10 moich przemyśleń o zarządzaniu zadaniami

Zarządzanie zadaniami jest czymś, czego nauczyć może się każdy z nas. Jak to bywa, początki są trudne. Wraz ze wzrostem ilości wykonanych zadań, zaczynają pojawiać się powtarzalne schematy, które możemy stosować, tym samym upraszczając sobie zarządzanie nimi. Na bazie swojego wieloletniego doświadczenia, na różnych stanowiskach, przygotowałem kilka wniosków, które sprawdzają się w moim przypadku. 

1. Prawo Parkinsona w praktyce 

Prawo Parkinsona mówi, że praca rozszerza się tak, aby wypełnić czas dostępny na jej ukończenie. Inaczej mówiąc — im więcej czasu zaplanujemy na wykonanie danego zadania, tym dłużej nam ono zajmie. 

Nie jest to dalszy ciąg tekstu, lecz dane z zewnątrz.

/-- T22: the reserved words, `CV2` before `CV1`. -/
theorem test_decode_reserved :
    decode 0x00000000#32 = .error .op ∧ decode 0x50000000#32 = .error .op ∧ decode 0xF0000000#32 = .error .op ∧
      decode 0xFFFFFFFF#32 = .error .bits ∧ decode 0x11000020#32 = .error .bits ∧ decode 0x01000000#32 = .error .bits ∧
      decode 0x2F000001#32 = .error .bits := by decide

/-- R57: the line `FINALIZE 3 : 616263` for a payload of three bytes, and the aliases of INIT. -/
theorem test_lines :
    (Instr.finalize 3).line [0x61, 0x62, 0x63] = "FINALIZE 3 : 616263" ∧ (Instr.snapshot 0).line [] = "SNAPSHOT" ∧
      encode (Instr.initFor .sha384) = 0x10000030#32 ∧ encode (Instr.initFor .sha512_224) = 0x1000001C#32 := by
  decide +kernel

/-! ### INIT -/

/-- T1: `INIT 48` on Core64. -/
theorem test_init_sha384 :
    (after (execWith Fips.params (.init 48) (device .core64 .active 32 [])) .core64).map
        (fun c => (c.regs.h.h1, c.regs.bc, c.regs.outlen, c.phase, c.out)) =
      some (0x629a292a367cd507, 0, 48, .active, [.rsp 0x00]) := by decide +kernel

/-- T2, R75: lengths that differ from a valid one in one bit or one unit, or by a high bit, are all rejected. -/
theorem test_init_invalid :
    ([0, 1, 27, 29, 31, 33, 48, 64, 65, 224, 256, 0x10001C, 0x100020, 0xFFFFFF].all fun a => !validLength .core32 a) = true ∧
      ([0, 27, 29, 31, 33, 47, 49, 63, 65, 24, 60, 96, 224, 256, 384, 512, 0x10001C, 0x800040, 0xFFFFFF].all fun a =>
        !validLength .core64 a) = true := by decide +kernel

/-! ### UPDATE -/

/-- T6 (c): `UPDATE 2 : 62*64 61*64` after `INIT 32` on Core32, blocks in order. -/
theorem test_update_order :
    (after (execWith Fips.params (.update 2) (device .core32 .active 32 [beat .core32 [] 0x62, beat .core32 [] 0x61]))
        .core32).map (fun c => (c.regs.h.h0, c.regs.h.h7, c.regs.bc, c.din, c.out)) =
      some (0xf74acd74, 0x432747a2, 3, [], [.rsp 0x00]) := by decide +kernel

/-- T20a: the block counter wraps. -/
theorem test_update_counter_wraps :
    addBlocks (v := .core32) 0xffffffffffffffff 1 = 0 ∧ addBlocks (v := .core32) 0xfffffffffffffffe 5 = 3 ∧
      addBlocks (v := .core64) 0xffffffffffffffffffffffffffffffff 1 = 0 ∧
      addBlocks (v := .core64) 0xfffffffffffffffffffffffffffffffd 16777215 = 0xfffffc := by decide +kernel

/-! ### FINALIZE -/

/-- T19: SHA-512/224 of "abc" (`BC = 0`), the cut that keeps the high half of `H[3]`. -/
theorem test_finalize_cuts_a_word :
    (after (execWith Fips.params (.finalize 3)
        ((device .core64 .active 28 []).setInst .core64
          { core .core64 .active 28 [beat .core64 [0x61, 0x62, 0x63] 0xff] with
            regs := { h := Fips.iv .core64 28, bc := 0, outlen := 28 } })) .core64).map
        (fun c => (c.phase, c.out.length, outputNumber c)) =
      some (.idle, 29, 0x4634270f707b6a54daae7530460842e20e37ed265ceee9a43e8924aa) := by decide +kernel

/-- P4: SHA-256 of 64 bytes `61` and 56 bytes `62`, the second command of two final blocks. -/
theorem test_finalize_two_blocks :
    (after (execWith Fips.params (.finalize 56)
        ((device .core32 .active 32 []).setInst .core32
          { core .core32 .active 32 [beat .core32 [] 0x62] with
            regs :=
              { h := Fips.hashOf _ 0xdf5bb81ce81e0626fb45a8944fd40f31b25e6816d6d499c1ab90492900635e66
                bc := 1
                outlen := 32 } })) .core32).map
        (fun c => (c.din, outputNumber c)) =
      some ([], 0xfaf0928308cd7c597b5fe6cce29a066334a2b415fca521a9d8614b0f72f541c3) := by decide +kernel

/-- T20b: the length field at and beyond the bound. -/
theorem test_bit_length :
    bitLength (v := .core32) 0x123456789abcdef 42 = 0x468acf13579bdf50 ∧
      bitLength (v := .core32) 0x7fffffffffffff 63 = 0xfffffffffffffff8 ∧
      bitLength (v := .core32) 0x80000000000001 3 = 0x218 ∧
      bitLength (v := .core64) 0x123456789abcdef0123456789abcd 85 = 0x048d159e26af37bc048d159e26af36a8 ∧
      bitLength (v := .core64) 0x400000000000000000000000000002 5 = 0x828 := by decide +kernel

/-- T8, T9: the final blocks of 55 and 56 bytes `61` on Core32. -/
theorem test_padded_blocks :
    padTail (v := .core32) 0 (List.replicate 55 0x61) = List.replicate 55 0x61 ++ [0x80] ++ zeros 6 ++ [0x01, 0xb8] ∧
      padTail (v := .core32) 0 (List.replicate 56 0x61) = List.replicate 56 0x61 ++ [0x80] ++ zeros 69 ++ [0x01, 0xc0] := by
  decide +kernel

/-! ### SNAPSHOT -/

/-- T18: the 81 bytes after `INIT 64` and one block of `61`, `last` on the final one. -/
theorem test_snapshot_core64 :
    (after (execWith Fips.params (.snapshot 0)
        ((device .core64 .active 64 []).setInst .core64
          { core .core64 .active 64 [] with
            regs :=
              { h := Fips.hashOf _ 0x03bf7c6e55c11b040d48757f45285fdced46689bfc9026c0281701a1424c80f5ca31738befe6afee30f5fe8d4e41e2489379d57c74895af44b1e84ebc1bab8b0
                bc := 1
                outlen := 64 } })) .core64).map
        (fun c => (c.out.length, c.out.getLast?, outputNumber c)) =
      some (82, some (.dout 0x40 true),
        0x03bf7c6e55c11b040d48757f45285fdced46689bfc9026c0281701a1424c80f5ca31738befe6afee30f5fe8d4e41e2489379d57c74895af44b1e84ebc1bab8b00000000000000000000000000000000140) := by
  decide +kernel

/-- T22: `CV3` comes before `CV5`. -/
theorem test_snapshot_violations :
    stopsWith (execWith Fips.params (.snapshot 1) (device .core32 .idle 32 [])) .wrongPhase = true ∧
      stopsWith (execWith Fips.params (.snapshot 1) (device .core32 .active 32 [])) .snapshotOperand = true := by
  decide +kernel

/-! ### The annex -/

/-- R121: `Compress_32` of the padded "abc". -/
theorem test_compress32 :
    Fips.compress .core32 (Fips.iv .core32 32)
        (blockOf .core32 ([0x61, 0x62, 0x63, 0x80] ++ zeros 59 ++ [0x18])) =
      Fips.hashOf _ 0xba7816bf8f01cfea414140de5dae2223b00361a396177a9cb410ff61f20015ad := by
  decide +kernel

/-- R123: the generation of the two SHA-512/t vectors, which checks `Compress_64` and three rows of Table IV. The names are
"SHA-512/224" and "SHA-512/256" in ASCII. -/
theorem test_generated_vectors :
    Fips.compress .core64 Fips.generationStart
        (Fips.generationBlock [0x53, 0x48, 0x41, 0x2d, 0x35, 0x31, 0x32, 0x2f, 0x32, 0x32, 0x34]) = Fips.iv .core64 28 ∧
      Fips.compress .core64 Fips.generationStart
        (Fips.generationBlock [0x53, 0x48, 0x41, 0x2d, 0x35, 0x31, 0x32, 0x2f, 0x32, 0x35, 0x36]) = Fips.iv .core64 32 := by
  decide +kernel

/-- The first 80 primes: 409 is the 80th, and no number below 21² with a divisor has its least one above 20. -/
def primes : List Nat := (List.range 410).filter fun n => 2 ≤ n ∧ (List.range 21).all fun d => d < 2 ∨ n ≤ d ∨ n % d ≠ 0

/-- Whether `k` is the first `w` bits of the fractional part of the cube root of `p`, whose integer part is below 8. -/
def isCubeRootFraction (w p k : Nat) : Bool :=
  (List.range 8).any fun a => (a * 2 ^ w + k) ^ 3 ≤ p * 2 ^ (3 * w) ∧ p * 2 ^ (3 * w) < (a * 2 ^ w + k + 1) ^ 3

/-- R119, R120: the round constants are what the spec says they are, and the high halves of `K_64` are `K_32`. -/
theorem test_round_constants :
    primes.length = 80 ∧ (Fips.roundConstants .core32).length = 64 ∧ (Fips.roundConstants .core64).length = 80 ∧
      (primes.zip (Fips.roundConstants .core32)).all (fun x => isCubeRootFraction 32 x.1 x.2.toNat) ∧
      (primes.zip (Fips.roundConstants .core64)).all (fun x => isCubeRootFraction 64 x.1 x.2.toNat) ∧
      ((Fips.roundConstants .core64).take 64).map (fun k => k.toNat / 2 ^ 32) =
        (Fips.roundConstants .core32).map BitVec.toNat := by
  decide +kernel

/-- Table P: what the derived parameters are in terms of the others. -/
theorem test_table_p (v : Variant) :
    v.wordBits = 8 * v.wordBytes ∧ v.blockBytes = 16 * v.wordBytes ∧ v.counterBits = 2 * v.wordBits ∧
      padMark v = v.blockBytes - lengthBytes v ∧ stateBytes v = 8 * v.wordBytes ∧
      snapBytes v = stateBytes v + lengthBytes v + 1 ∧ v.counterBits = 8 * lengthBytes v := by
  cases v <;> decide

/-- Table V: every algorithm's length is valid on its variant. -/
theorem test_table_v (a : Algorithm) : validLength a.variant a.outputLen = true := by cases a <;> decide

/-! ### Witnesses: for each statement with hypotheses, states and operands that meet them, clause by clause, at the values where
clauses meet. With no turn given Core64 is served when Core32 waits. -/

/-- A device with one core changed. -/
def withCore (s : State) (v : Variant) (f : Inst v → Inst v) : State := s.setInst v (f (s.inst v))

/-- A device whose core `v` is in `ACTIVE` and has this command word offered. -/
def offered (v : Variant) (w : CmdWord) : State := withCore (device v .active 32 []) v fun c => { c with cmd := [w] }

Wyobraźmy sobie, że na napisanie tego artykułu blogowego wyznaczyłem sobie 2 h. Gdybym tak zrobił, to z dużym prawdopodobieństwem właśnie tyle czasu by mi zajął. Co więc zmieniłem? Podważyłem ilość czasu, jaką pierwotnie zakładałem. Przemyślałem zadanie i doszedłem do wniosku, że powinno mi wystarczyć 30 minut. Wiedziałem, co dokładnie chcę napisać, mam doświadczenie w pisaniu tego typu postów, narzuciłem sobie dyscyplinę (skupiam się na pisaniu, eliminuję rozpraszacze). 

Co mi z tego wyszło? Tekst ostatecznie zajął mi 1 h. To więcej niż założyłem w drugim podejściu, ale też o godzinę krócej niż przy pierwszym założeniu! Mogę więc stwierdzić, że udało mi się „zaoszczędzić” godzinę, którą mogę lepiej spożytkować. Polecam zapoznać się lepiej z prawem Parkinsona i wypróbować je na własnym przykładzie.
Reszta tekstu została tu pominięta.